Исибэйл как-то разом затих. Перестал дрожать и всхлипывать. Сам оттолкнувшись от груди Эвена, вытер остатки слез ладонями и чистым, омытым слезами взглядом пристально посмотрел ему в глаза, в которых младший Насхайм прочитал вызов:

— Чему быть — того не миновать, господин, — Эвен, приоткрыв рот, молча наблюдал за тем, как Исибэйл медленно обнажает плечи. — Вы сказали тогда… Что полюбили меня. Любите же меня этой ночью так, чтобы и с остывшим к зиме солнцем жар от ваших губ негасимым пламенем горел на коже.

Комментарий к 12. Ты - моя святыня.

Для того, что будет, отдельная часть. Они это заслужили.

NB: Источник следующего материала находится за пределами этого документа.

-- ==== Sys2Proof/Machine/Scrub.lean ====
section
/-! DEFINITION. Machine/Scrub.lean: the on-chip scrubber, poison at its point of use, and error injection
(spec/15_stored_data_protection.md, R370, R374, R379). -/

namespace Sys2Proof.Machine

/-- A change of a frame that is still in the device. -/
def State.onFrame (s : State) (i : Nat) (f : Frm → Frm) : State :=
  match s.frame i with | some x => s.setFrame i (f x) | none => s

/-- A poisoned word in a frame's path: ciphertext not yet settled, or bytes that will leave. -/
def Frm.poisoned (f : Frm) : Frm := if !f.enc && f.heat && f.verdict.isNone then { f with poison := true } else { f with outPoison := true }

/-- A broken chain (R370): the frame is stomped, those behind it in its queue go. -/
def State.breakChain (s : State) (i : Nat) : State :=
  match s.frame i with
  | none => s
  | some f => match f.queue with
    | none => s
    | some _ =>
      let s := s.setFrame i { f with outPoison := true }
      (s.framesOf fun g => g.queue == f.queue && !g.tailDrop && decide (f.enqSeq < g.enqSeq)).foldl
        (fun s e => s.lose e.1 e.2 (State.poisonCause e.2)) s

/-- What a poisoned word does where it is consumed (R370). -/
def State.poisonUse (s : State) (u : EccUse) : State :=
  match u with
  | .nothing | .metaClean => s
  | .frame i | .heat i => s.onFrame i Frm.poisoned
  | .context sa =>
    let s := s.setCtx sa.toNat { s.ctx sa.toNat with poison := true }
    s.toUnusable sa.toNat false
  | .bitmap sa w =>
    let x := s.ctx sa.toNat
    s.setCtx sa.toNat { x with bitmap := x.bitmap ||| (0xFFFFFFFFFFFFFFFF#2048 <<< (64 * w.val)) }
  | .statistics sa k =>
    { s with saStat := tabSet 0 s.saStat (8 * sa.toNat + k.val) 0
             sec := { s.sec with statPoison := tabMod 0 s.sec.statPoison sa.toNat fun v => Nat.lor v (2 ^ k.val) } }
  | .rule i => (s.rulePoison i.toNat).ruleSync
  | .queueConfig q =>
    let x := s.queue q.toNat
    s.setQueue q.toNat { x with shape := false, slope := 0, quantum := 1, limit := 16384, hi := 65535, lo := 65535 }
  | .cellLink i => s.breakChain i
  | .gateEntry n pend =>
    let g := s.gate n.val
    s.setGate n.val (if pend then { g with pendBroken := true } else { g with broken := true })
  | .admission i => match s.frame i with
    | some f => s.setGate f.outPort { s.gate f.outPort with admBad := some i }
    | none => s
  | .metaDirty k index => s.metaFail 0 k.val index 0
  | .slot n => { s with hrt := { s.hrt with badSlots := tabSet none s.hrt.badSlots n.toNat (some s.cyc) } }
  | .monitor => (s.raise { num := 0x3A9, alarm := true }).request 2 0x3A9 8
  | .counter i => s.setCount i.toNat 0
  | .sample k =>
    let mark (r : Option Sample) : Option Sample := r.map fun (x : Sample) => { x with poisoned := true }
    { s with fbk := { s.fbk with samples := tabMod none s.fbk.samples k.toNat mark } }

/-- One word more of the pass; event 0x3A7 at its end (R374). -/
def State.scrubCount (s : State) : State :=
  let n := s.ecc.words + 1
  if n < eccAllWords then
    ({ s with ecc := { s.ecc with words := n } }).setFld F.ECC_SCRUB_PROGRESS (100 * n / eccAllWords)
  else (((({ s with ecc := { s.ecc with words := 0 } }).setFld F.ECC_SCRUB_PROGRESS 0).setFld F.ECC_SCRUB_START 0)).raise { num := 0x3A7 }

/-- ECC_SCRUB_WORD (R374): the scrubber reads word `addr` of memory `mem`; `use` says what the word holds. -/
def execEccScrubWord (mem : Fin 10) (addr : Word) (find : EccFind) (use : EccUse) (s : State) : Out :=
  let a := addr.toNat
  if !(s.flag F.ECC_CFG_SCRUB_EN || s.flag F.ECC_SCRUB_START) || decide (eccWords mem.val ≤ a) then .next s
  else
    let planted := find ≠ .clean ∧ s.flag F.ECC_INJECT_W0_ARM ∧ s.fld F.ECC_INJECT_W0_MEM = mem.val ∧ s.fld F.ECC_INJECT_W1_ADDR = a
    let s := if planted then s.setFld F.ECC_INJECT_W0_ARM 0 else s
    let s := match find with
      | .clean => s
      | .correctable syn => s.eccCe mem.val a syn.toNat 1
      | .uncorrectable syn => (s.eccUe mem.val a syn.toNat 1).poisonUse use
    .next s.scrubCount

/-- A write of ECC_SCRUB (R374): a pass begins at once. -/
def State.eccScrubWrite (s : State) (w : World) (v : Word) : State :=
  let was := s.flag F.ECC_SCRUB_START
  let s := s.writeReg w F.ECC_SCRUB_START.addr v
  if was || !s.flag F.ECC_SCRUB_START then s
    else ({ s with ecc := { s.ecc with words := 0 } }).setFld F.ECC_SCRUB_PROGRESS 0

/-- ECC_SCRUB_START (R374). -/
def execEccScrubStart (w : World) (v : Word) (s : State) : Out := .next (s.eccScrubWrite w v)

/-- A write of ECC_LOG_CTL (R372): CLEAR empties the table and reads 0. -/
def State.eccLogWrite (s : State) (v : Word) : State :=
  if bitsOf v 31 1 = 0 then s
  else
    let s := s.setWords (F.ECC_LOG_W0_VALID 0).addr (List.replicate 128 0)
    (s.setFld F.ECC_LOG_CTL_USED 0).setFld F.ECC_LOG_CTL_OVERFLOW 0

/-- ECC_LOG_CLEAR (R372). -/
def execEccLogClear (_w : World) (v : Word) (s : State) : Out := .next (s.eccLogWrite v)

/-- A write of the first word of ECC_INJECT (R379): refused with event 0x010 outside the secure world, and its ARM while SEALED; a
MEM above 9 is not armed. -/
def State.eccInjectWrite (s : State) (w : World) (v : Word) : State :=
  secureOnly w F.ECC_INJECT_W0_ARM.addr (fun s =>
    if s.otp.lcs = 2 ∧ bitsOf v 31 1 = 1 then s.secureRefused F.ECC_INJECT_W0_ARM.addr w
    else
      let s := s.writeReg w F.ECC_INJECT_W0_ARM.addr v
      if 9 < s.fld F.ECC_INJECT_W0_MEM then s.setFld F.ECC_INJECT_W0_ARM 0 else s) s

/-- ECC_INJECT_ARM (R379): ECC_INJECT written, its second word first. -/
def execEccInjectArm (w : World) (v : Word) (addr : Word) (s : State) : Out :=
  .next ((if w.isSecure then s.writeReg w F.ECC_INJECT_W1_ADDR.addr addr else s).eccInjectWrite w v)

end Sys2Proof.Machine
end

И мальчик, родившийся в ночь летнего солнцестояния, особенно))^^

========== 13. Вместе с новым солнцем я вернусь к тебе ==========

— Лишь ты и я.

— И темнота.

Давно уже истлели остатки лучин, и даже сквозь самую короткую ночь в году пробивался нетеплый ночной ветер, но и в этой темноте для Эвена горели вечнозеленым пламенем сумеречные зарницы глаз мальчика из такой сейчас далекой Шотландии.

Словно в закатный саван умиравшее солнце, пеленал он в свои руки это тонкое, гибкое тело. В этих щеках, манящем изгибе шеи, плечах и руках он нашел приют своим губам. Никогда уже не забыть Эвену, как той ночью к сердцу его в ночной тиши тесно приник Исибэйл, как зелень его нежных очей влажно дрожала возле самой его души, как бессвязный шепот его впитало дыхание Эвена.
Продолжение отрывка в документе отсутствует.